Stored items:
* * * * * * *

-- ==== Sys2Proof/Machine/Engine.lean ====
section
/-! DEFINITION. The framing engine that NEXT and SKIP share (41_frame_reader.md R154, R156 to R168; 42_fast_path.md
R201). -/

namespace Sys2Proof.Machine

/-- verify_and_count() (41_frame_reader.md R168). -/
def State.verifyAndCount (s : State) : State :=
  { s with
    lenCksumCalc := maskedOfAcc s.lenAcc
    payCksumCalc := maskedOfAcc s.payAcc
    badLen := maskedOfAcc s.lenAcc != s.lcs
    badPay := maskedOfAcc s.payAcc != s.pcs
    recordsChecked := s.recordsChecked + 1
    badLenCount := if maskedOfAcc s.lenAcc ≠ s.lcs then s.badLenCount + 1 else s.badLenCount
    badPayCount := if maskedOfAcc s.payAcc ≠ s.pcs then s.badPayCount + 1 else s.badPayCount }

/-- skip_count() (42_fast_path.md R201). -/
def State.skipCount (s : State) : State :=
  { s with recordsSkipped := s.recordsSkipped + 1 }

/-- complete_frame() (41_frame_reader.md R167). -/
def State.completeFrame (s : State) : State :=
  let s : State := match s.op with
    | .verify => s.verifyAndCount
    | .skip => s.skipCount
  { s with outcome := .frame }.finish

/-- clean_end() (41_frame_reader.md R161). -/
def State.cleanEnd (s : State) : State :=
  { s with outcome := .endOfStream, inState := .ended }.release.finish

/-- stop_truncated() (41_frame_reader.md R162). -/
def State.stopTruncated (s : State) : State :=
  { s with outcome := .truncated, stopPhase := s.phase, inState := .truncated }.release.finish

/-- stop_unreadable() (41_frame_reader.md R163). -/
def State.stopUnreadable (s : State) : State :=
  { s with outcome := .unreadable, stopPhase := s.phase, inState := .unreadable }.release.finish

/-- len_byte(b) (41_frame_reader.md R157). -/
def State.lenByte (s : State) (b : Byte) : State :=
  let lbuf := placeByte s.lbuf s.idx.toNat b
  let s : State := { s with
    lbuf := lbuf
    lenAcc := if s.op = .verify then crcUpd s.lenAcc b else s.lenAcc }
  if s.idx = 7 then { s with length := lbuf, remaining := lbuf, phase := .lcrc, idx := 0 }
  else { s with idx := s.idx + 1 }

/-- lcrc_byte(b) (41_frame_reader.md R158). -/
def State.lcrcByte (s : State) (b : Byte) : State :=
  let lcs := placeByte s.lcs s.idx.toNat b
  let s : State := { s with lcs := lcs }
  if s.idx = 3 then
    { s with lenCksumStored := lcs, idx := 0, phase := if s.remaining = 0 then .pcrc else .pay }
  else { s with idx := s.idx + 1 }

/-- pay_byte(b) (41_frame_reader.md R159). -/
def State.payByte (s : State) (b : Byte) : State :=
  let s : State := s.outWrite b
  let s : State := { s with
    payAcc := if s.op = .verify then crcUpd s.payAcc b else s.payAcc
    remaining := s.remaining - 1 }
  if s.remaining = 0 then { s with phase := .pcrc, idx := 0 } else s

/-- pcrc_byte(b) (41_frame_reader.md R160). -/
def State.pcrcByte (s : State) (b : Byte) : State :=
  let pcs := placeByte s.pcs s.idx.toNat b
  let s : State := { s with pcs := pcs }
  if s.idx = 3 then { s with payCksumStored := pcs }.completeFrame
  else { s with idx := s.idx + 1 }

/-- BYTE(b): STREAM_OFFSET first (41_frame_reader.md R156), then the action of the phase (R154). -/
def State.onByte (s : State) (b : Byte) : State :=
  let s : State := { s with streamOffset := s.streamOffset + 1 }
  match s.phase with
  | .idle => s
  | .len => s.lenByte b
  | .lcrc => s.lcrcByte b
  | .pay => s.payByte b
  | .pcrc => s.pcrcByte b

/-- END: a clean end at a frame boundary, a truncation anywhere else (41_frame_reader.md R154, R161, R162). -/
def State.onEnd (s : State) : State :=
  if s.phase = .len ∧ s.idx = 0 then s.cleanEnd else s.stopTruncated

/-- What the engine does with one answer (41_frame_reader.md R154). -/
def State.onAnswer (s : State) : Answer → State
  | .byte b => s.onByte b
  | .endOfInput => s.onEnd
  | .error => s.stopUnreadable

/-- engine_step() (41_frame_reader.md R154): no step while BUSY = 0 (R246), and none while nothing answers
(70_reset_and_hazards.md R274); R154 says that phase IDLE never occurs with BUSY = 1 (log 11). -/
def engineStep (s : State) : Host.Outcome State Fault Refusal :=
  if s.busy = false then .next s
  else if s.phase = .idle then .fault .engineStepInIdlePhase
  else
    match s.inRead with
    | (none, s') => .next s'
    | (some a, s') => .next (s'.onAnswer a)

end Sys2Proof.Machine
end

* * * * * * *

WHAT THE TASK REQUIRES: Search the entries above for "release". Return every line that has it.

ANSWER:
  { s with outcome := .endOfStream, inState := .ended }.release.finish
  { s with outcome := .truncated, stopPhase := s.phase, inState := .truncated }.release.finish
  { s with outcome := .unreadable, stopPhase := s.phase, inState := .unreadable }.release.finish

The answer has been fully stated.